RAJIV GANDHI UNIVERSITY OF HEALTH SCIENCES,
KARNATAKA, BANGALORE
ANNEXURE – II
PROFORMA FOR REGISTRATION OF SUBJECTS FOR DISSERTATION
1 / Name of the candidate and address {in block letters} / SAMITH M.TSAHYADRI COLLEGE OF NURSING
SAHYADRI CAMPUS,ADYAR, MANGALORE- 575007
2 / Name of the institution / SAHYADRI COLLEGE OF NURSING, SAHYADRI CAMPUS,ADYAR, MANGALORE – 575007
3 / Course of study and subject / M. Sc NURSING,
COMMUNITY HEALTH NURSING
4 / Date of admission to the course / 30-06-2012
5 / Title of the topic
‘’EFFECTIVENESS OF STRUCTURED TEACHING PROGRAMME ON KNOWLEDGE AND PRACTICE REGARDING PREVENTION OF OCCUPATIONAL DISEASES AMONG CORPORATION SANITARY WORKERS AT SELECTED AREAS IN MANGALORE’’
6 / BRIEF RESUME OF THE INTENDED WORK:
INTRODUCTION:
“STUDY OF DISEASE IS REALLY THE STUDY OF MAN AND HIS ENVIRONMENT’’
A rising quality of life and high rates of resource consumption patterns have had a unintended and negative impact on the urban environment - generation of wastes far beyond the handling capacities of urban governments and agencies. Cities are now grappling with the problems of high volumes of waste, the costs involved, the disposal technologies and methodologies, and the impact of wastes on the local and global environment.1
All activities in solid waste management involve risk, either to the worker directly involved, or to the nearby resident. Risks occur at every step in the process, from the point where residents handle wastes in the home for collection or recycling, to the point of ultimate disposal.
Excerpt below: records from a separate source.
/-! ### `setRing` writes `opt` alone -/

@[simp] theorem setRing_pins (s : State) (e r : Nat) (f : RingSt → RingSt) : (s.setRing e r f).pins = s.pins := rfl
@[simp] theorem setRing_boot (s : State) (e r : Nat) (f : RingSt → RingSt) : (s.setRing e r f).boot = s.boot := rfl
@[simp] theorem setRing_nvm (s : State) (e r : Nat) (f : RingSt → RingSt) : (s.setRing e r f).nvm = s.nvm := rfl
@[simp] theorem setRing_fns (s : State) (e r : Nat) (f : RingSt → RingSt) : (s.setRing e r f).fns = s.fns := rfl
@[simp] theorem setRing_regs (s : State) (e r : Nat) (f : RingSt → RingSt) : (s.setRing e r f).regs = s.regs := rfl
@[simp] theorem setRing_latch (s : State) (e r : Nat) (f : RingSt → RingSt) : (s.setRing e r f).latch = s.latch := rfl
@[simp] theorem setRing_mgmt (s : State) (e r : Nat) (f : RingSt → RingSt) : (s.setRing e r f).mgmt = s.mgmt := rfl
@[simp] theorem setRing_objs (s : State) (e r : Nat) (f : RingSt → RingSt) : (s.setRing e r f).objs = s.objs := rfl
@[simp] theorem setRing_tel (s : State) (e r : Nat) (f : RingSt → RingSt) : (s.setRing e r f).tel = s.tel := rfl
@[simp] theorem setRing_time (s : State) (e r : Nat) (f : RingSt → RingSt) : (s.setRing e r f).time = s.time := rfl
@[simp] theorem setRing_ticks (s : State) (e r : Nat) (f : RingSt → RingSt) : (s.setRing e r f).ticks = s.ticks := rfl
@[simp] theorem setRing_ptp (s : State) (e r : Nat) (f : RingSt → RingSt) : (s.setRing e r f).ptp = s.ptp := rfl
@[simp] theorem setRing_tide (s : State) (e r : Nat) (f : RingSt → RingSt) : (s.setRing e r f).tide = s.tide := rfl
@[simp] theorem setRing_plan (s : State) (e r : Nat) (f : RingSt → RingSt) : (s.setRing e r f).plan = s.plan := rfl
@[simp] theorem setRing_fibres (s : State) (e r : Nat) (f : RingSt → RingSt) : (s.setRing e r f).fibres = s.fibres := rfl
@[simp] theorem setRing_ports (s : State) (e r : Nat) (f : RingSt → RingSt) : (s.setRing e r f).ports = s.ports := rfl
@[simp] theorem setRing_lanes (s : State) (e r : Nat) (f : RingSt → RingSt) : (s.setRing e r f).lanes = s.lanes := rfl
@[simp] theorem setRing_tiles (s : State) (e r : Nat) (f : RingSt → RingSt) : (s.setRing e r f).tiles = s.tiles := rfl
@[simp] theorem setRing_queues (s : State) (e r : Nat) (f : RingSt → RingSt) : (s.setRing e r f).queues = s.queues := rfl
@[simp] theorem setRing_undertow (s : State) (e r : Nat) (f : RingSt → RingSt) : (s.setRing e r f).undertow = s.undertow := rfl
@[simp] theorem setRing_xbar (s : State) (e r : Nat) (f : RingSt → RingSt) : (s.setRing e r f).xbar = s.xbar := rfl
@[simp] theorem setRing_frames (s : State) (e r : Nat) (f : RingSt → RingSt) : (s.setRing e r f).frames = s.frames := rfl
@[simp] theorem setRing_tc (s : State) (e r : Nat) (f : RingSt → RingSt) : (s.setRing e r f).tc = s.tc := rfl
@[simp] theorem setRing_tables (s : State) (e r : Nat) (f : RingSt → RingSt) : (s.setRing e r f).tables = s.tables := rfl
@[simp] theorem setRing_gen (s : State) (e r : Nat) (f : RingSt → RingSt) : (s.setRing e r f).gen = s.gen := rfl
@[simp] theorem setRing_est (s : State) (e r : Nat) (f : RingSt → RingSt) : (s.setRing e r f).est = s.est := rfl
@[simp] theorem setRing_bwk (s : State) (e r : Nat) (f : RingSt → RingSt) : (s.setRing e r f).bwk = s.bwk := rfl
@[simp] theorem setRing_mem (s : State) (e r : Nat) (f : RingSt → RingSt) : (s.setRing e r f).mem = s.mem := rfl
@[simp] theorem setRing_csw (s : State) (e r : Nat) (f : RingSt → RingSt) : (s.setRing e r f).csw = s.csw := rfl
@[simp] theorem setRing_swl (s : State) (e r : Nat) (f : RingSt → RingSt) : (s.setRing e r f).swl = s.swl := rfl
@[simp] theorem setRing_d2d (s : State) (e r : Nat) (f : RingSt → RingSt) : (s.setRing e r f).d2d = s.d2d := rfl
@[simp] theorem setRing_pwr (s : State) (e r : Nat) (f : RingSt → RingSt) : (s.setRing e r f).pwr = s.pwr := rfl
@[simp] theorem setRing_bist (s : State) (e r : Nat) (f : RingSt → RingSt) : (s.setRing e r f).bist = s.bist := rfl
@[simp] theorem setRing_fibreTx (s : State) (e r : Nat) (f : RingSt → RingSt) : (s.setRing e r f).fibreTx = s.fibreTx := rfl
@[simp] theorem setRing_free (s : State) (e r : Nat) (f : RingSt → RingSt) : (s.setRing e r f).free = s.free := rfl
@[simp] theorem setRing_pending (s : State) (e r : Nat) (f : RingSt → RingSt) : (s.setRing e r f).pending = s.pending := rfl

/-! ### `setEye` writes `opt` alone -/

@[simp] theorem setEye_pins (s : State) (k : Nat) (f : EyeSt → EyeSt) : (s.setEye k f).pins = s.pins := rfl
@[simp] theorem setEye_boot (s : State) (k : Nat) (f : EyeSt → EyeSt) : (s.setEye k f).boot = s.boot := rfl
@[simp] theorem setEye_nvm (s : State) (k : Nat) (f : EyeSt → EyeSt) : (s.setEye k f).nvm = s.nvm := rfl
@[simp] theorem setEye_fns (s : State) (k : Nat) (f : EyeSt → EyeSt) : (s.setEye k f).fns = s.fns := rfl
@[simp] theorem setEye_regs (s : State) (k : Nat) (f : EyeSt → EyeSt) : (s.setEye k f).regs = s.regs := rfl
@[simp] theorem setEye_latch (s : State) (k : Nat) (f : EyeSt → EyeSt) : (s.setEye k f).latch = s.latch := rfl
@[simp] theorem setEye_mgmt (s : State) (k : Nat) (f : EyeSt → EyeSt) : (s.setEye k f).mgmt = s.mgmt := rfl
@[simp] theorem setEye_objs (s : State) (k : Nat) (f : EyeSt → EyeSt) : (s.setEye k f).objs = s.objs := rfl
@[simp] theorem setEye_tel (s : State) (k : Nat) (f : EyeSt → EyeSt) : (s.setEye k f).tel = s.tel := rfl
@[simp] theorem setEye_time (s : State) (k : Nat) (f : EyeSt → EyeSt) : (s.setEye k f).time = s.time := rfl
@[simp] theorem setEye_ticks (s : State) (k : Nat) (f : EyeSt → EyeSt) : (s.setEye k f).ticks = s.ticks := rfl
@[simp] theorem setEye_ptp (s : State) (k : Nat) (f : EyeSt → EyeSt) : (s.setEye k f).ptp = s.ptp := rfl
@[simp] theorem setEye_tide (s : State) (k : Nat) (f : EyeSt → EyeSt) : (s.setEye k f).tide = s.tide := rfl
@[simp] theorem setEye_plan (s : State) (k : Nat) (f : EyeSt → EyeSt) : (s.setEye k f).plan = s.plan := rfl
@[simp] theorem setEye_fibres (s : State) (k : Nat) (f : EyeSt → EyeSt) : (s.setEye k f).fibres = s.fibres := rfl
@[simp] theorem setEye_ports (s : State) (k : Nat) (f : EyeSt → EyeSt) : (s.setEye k f).ports = s.ports := rfl
@[simp] theorem setEye_lanes (s : State) (k : Nat) (f : EyeSt → EyeSt) : (s.setEye k f).lanes = s.lanes := rfl
@[simp] theorem setEye_tiles (s : State) (k : Nat) (f : EyeSt → EyeSt) : (s.setEye k f).tiles = s.tiles := rfl
@[simp] theorem setEye_queues (s : State) (k : Nat) (f : EyeSt → EyeSt) : (s.setEye k f).queues = s.queues := rfl
@[simp] theorem setEye_undertow (s : State) (k : Nat) (f : EyeSt → EyeSt) : (s.setEye k f).undertow = s.undertow := rfl
@[simp] theorem setEye_xbar (s : State) (k : Nat) (f : EyeSt → EyeSt) : (s.setEye k f).xbar = s.xbar := rfl
@[simp] theorem setEye_frames (s : State) (k : Nat) (f : EyeSt → EyeSt) : (s.setEye k f).frames = s.frames := rfl
@[simp] theorem setEye_tc (s : State) (k : Nat) (f : EyeSt → EyeSt) : (s.setEye k f).tc = s.tc := rfl
@[simp] theorem setEye_tables (s : State) (k : Nat) (f : EyeSt → EyeSt) : (s.setEye k f).tables = s.tables := rfl
@[simp] theorem setEye_gen (s : State) (k : Nat) (f : EyeSt → EyeSt) : (s.setEye k f).gen = s.gen := rfl
@[simp] theorem setEye_est (s : State) (k : Nat) (f : EyeSt → EyeSt) : (s.setEye k f).est = s.est := rfl
@[simp] theorem setEye_bwk (s : State) (k : Nat) (f : EyeSt → EyeSt) : (s.setEye k f).bwk = s.bwk := rfl
@[simp] theorem setEye_mem (s : State) (k : Nat) (f : EyeSt → EyeSt) : (s.setEye k f).mem = s.mem := rfl
@[simp] theorem setEye_csw (s : State) (k : Nat) (f : EyeSt → EyeSt) : (s.setEye k f).csw = s.csw := rfl
@[simp] theorem setEye_swl (s : State) (k : Nat) (f : EyeSt → EyeSt) : (s.setEye k f).swl = s.swl := rfl
@[simp] theorem setEye_d2d (s : State) (k : Nat) (f : EyeSt → EyeSt) : (s.setEye k f).d2d = s.d2d := rfl
@[simp] theorem setEye_pwr (s : State) (k : Nat) (f : EyeSt → EyeSt) : (s.setEye k f).pwr = s.pwr := rfl
@[simp] theorem setEye_bist (s : State) (k : Nat) (f : EyeSt → EyeSt) : (s.setEye k f).bist = s.bist := rfl
@[simp] theorem setEye_fibreTx (s : State) (k : Nat) (f : EyeSt → EyeSt) : (s.setEye k f).fibreTx = s.fibreTx := rfl
@[simp] theorem setEye_free (s : State) (k : Nat) (f : EyeSt → EyeSt) : (s.setEye k f).free = s.free := rfl
@[simp] theorem setEye_pending (s : State) (k : Nat) (f : EyeSt → EyeSt) : (s.setEye k f).pending = s.pending := rfl

/-! ### `setDie` writes `pwr` alone -/

@[simp] theorem setDie_pins (s : State) (d : Nat) (f : DieSt → DieSt) : (s.setDie d f).pins = s.pins := rfl
@[simp] theorem setDie_boot (s : State) (d : Nat) (f : DieSt → DieSt) : (s.setDie d f).boot = s.boot := rfl
@[simp] theorem setDie_nvm (s : State) (d : Nat) (f : DieSt → DieSt) : (s.setDie d f).nvm = s.nvm := rfl
@[simp] theorem setDie_fns (s : State) (d : Nat) (f : DieSt → DieSt) : (s.setDie d f).fns = s.fns := rfl
@[simp] theorem setDie_regs (s : State) (d : Nat) (f : DieSt → DieSt) : (s.setDie d f).regs = s.regs := rfl
@[simp] theorem setDie_latch (s : State) (d : Nat) (f : DieSt → DieSt) : (s.setDie d f).latch = s.latch := rfl
@[simp] theorem setDie_mgmt (s : State) (d : Nat) (f : DieSt → DieSt) : (s.setDie d f).mgmt = s.mgmt := rfl
@[simp] theorem setDie_objs (s : State) (d : Nat) (f : DieSt → DieSt) : (s.setDie d f).objs = s.objs := rfl
@[simp] theorem setDie_tel (s : State) (d : Nat) (f : DieSt → DieSt) : (s.setDie d f).tel = s.tel := rfl
@[simp] theorem setDie_time (s : State) (d : Nat) (f : DieSt → DieSt) : (s.setDie d f).time = s.time := rfl
@[simp] theorem setDie_ticks (s : State) (d : Nat) (f : DieSt → DieSt) : (s.setDie d f).ticks = s.ticks := rfl
@[simp] theorem setDie_ptp (s : State) (d : Nat) (f : DieSt → DieSt) : (s.setDie d f).ptp = s.ptp := rfl
@[simp] theorem setDie_tide (s : State) (d : Nat) (f : DieSt → DieSt) : (s.setDie d f).tide = s.tide := rfl
@[simp] theorem setDie_plan (s : State) (d : Nat) (f : DieSt → DieSt) : (s.setDie d f).plan = s.plan := rfl
@[simp] theorem setDie_fibres (s : State) (d : Nat) (f : DieSt → DieSt) : (s.setDie d f).fibres = s.fibres := rfl
@[simp] theorem setDie_ports (s : State) (d : Nat) (f : DieSt → DieSt) : (s.setDie d f).ports = s.ports := rfl
@[simp] theorem setDie_lanes (s : State) (d : Nat) (f : DieSt → DieSt) : (s.setDie d f).lanes = s.lanes := rfl
@[simp] theorem setDie_tiles (s : State) (d : Nat) (f : DieSt → DieSt) : (s.setDie d f).tiles = s.tiles := rfl
@[simp] theorem setDie_queues (s : State) (d : Nat) (f : DieSt → DieSt) : (s.setDie d f).queues = s.queues := rfl
@[simp] theorem setDie_undertow (s : State) (d : Nat) (f : DieSt → DieSt) : (s.setDie d f).undertow = s.undertow := rfl
@[simp] theorem setDie_xbar (s : State) (d : Nat) (f : DieSt → DieSt) : (s.setDie d f).xbar = s.xbar := rfl
@[simp] theorem setDie_frames (s : State) (d : Nat) (f : DieSt → DieSt) : (s.setDie d f).frames = s.frames := rfl
@[simp] theorem setDie_tc (s : State) (d : Nat) (f : DieSt → DieSt) : (s.setDie d f).tc = s.tc := rfl
@[simp] theorem setDie_tables (s : State) (d : Nat) (f : DieSt → DieSt) : (s.setDie d f).tables = s.tables := rfl
@[simp] theorem setDie_gen (s : State) (d : Nat) (f : DieSt → DieSt) : (s.setDie d f).gen = s.gen := rfl
@[simp] theorem setDie_est (s : State) (d : Nat) (f : DieSt → DieSt) : (s.setDie d f).est = s.est := rfl
@[simp] theorem setDie_bwk (s : State) (d : Nat) (f : DieSt → DieSt) : (s.setDie d f).bwk = s.bwk := rfl
@[simp] theorem setDie_mem (s : State) (d : Nat) (f : DieSt → DieSt) : (s.setDie d f).mem = s.mem := rfl
@[simp] theorem setDie_csw (s : State) (d : Nat) (f : DieSt → DieSt) : (s.setDie d f).csw = s.csw := rfl
@[simp] theorem setDie_swl (s : State) (d : Nat) (f : DieSt → DieSt) : (s.setDie d f).swl = s.swl := rfl
@[simp] theorem setDie_opt (s : State) (d : Nat) (f : DieSt → DieSt) : (s.setDie d f).opt = s.opt := rfl
@[simp] theorem setDie_d2d (s : State) (d : Nat) (f : DieSt → DieSt) : (s.setDie d f).d2d = s.d2d := rfl
@[simp] theorem setDie_bist (s : State) (d : Nat) (f : DieSt → DieSt) : (s.setDie d f).bist = s.bist := rfl
@[simp] theorem setDie_fibreTx (s : State) (d : Nat) (f : DieSt → DieSt) : (s.setDie d f).fibreTx = s.fibreTx := rfl
@[simp] theorem setDie_free (s : State) (d : Nat) (f : DieSt → DieSt) : (s.setDie d f).free = s.free := rfl
@[simp] theorem setDie_pending (s : State) (d : Nat) (f : DieSt → DieSt) : (s.setDie d f).pending = s.pending := rfl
Health risks from waste are caused by many factors, such as the nature of raw waste like toxic, allergenic and infectious substances and its components like gases, dusts , sharps, the nature of waste as it decomposes and their change in ability to cause a toxic, allergenic or infectious health response, the handling of waste (e.g., working in traffic, shoveling, lifting, equipment vibrations, accidents),the processing of wastes (e.g., odour, noise, vibration, accidents, air and water emissions, residuals, explosions, fires),the disposal of wastes (e.g., odour, noise, vibration, stability of waste piles, air and water emissions, explosions, fires).2
Workers and waste pickers handling solid waste throughout the world are exposed to occupational health and accident risks related to the content of the materials they are handling, emissions from those materials, and the equipment being used. Denmark, has reported results from in-depth, long-term, country-wide studies of solid waste workers, compared with data on the overall national labour force, that are could be considered statistically valid for determining risk. The Indian study of parasitic infection among solid waste workers was obtained from conducting stool samples from 1500 workers from 33 Indian cities which show the risk of waste picking.2
Apart from the social atrocities that these workers face, they are also exposed to certain health problems by virtue of their occupation. These health hazards include musculoskeletal problems, infections, skin problems and respiratory system problems.3
There is no internationally accepted definition for the term “occupational disease" However, occupational diseases are usually defined as diseases arising out of or in the course of employment.4
The modes of exposure for the various infections among sanitary workers are as follows:
· The most common way is by hand-to-mouth contact during eating, drinking and smoking, or by wiping the face with contaminated hands or gloves.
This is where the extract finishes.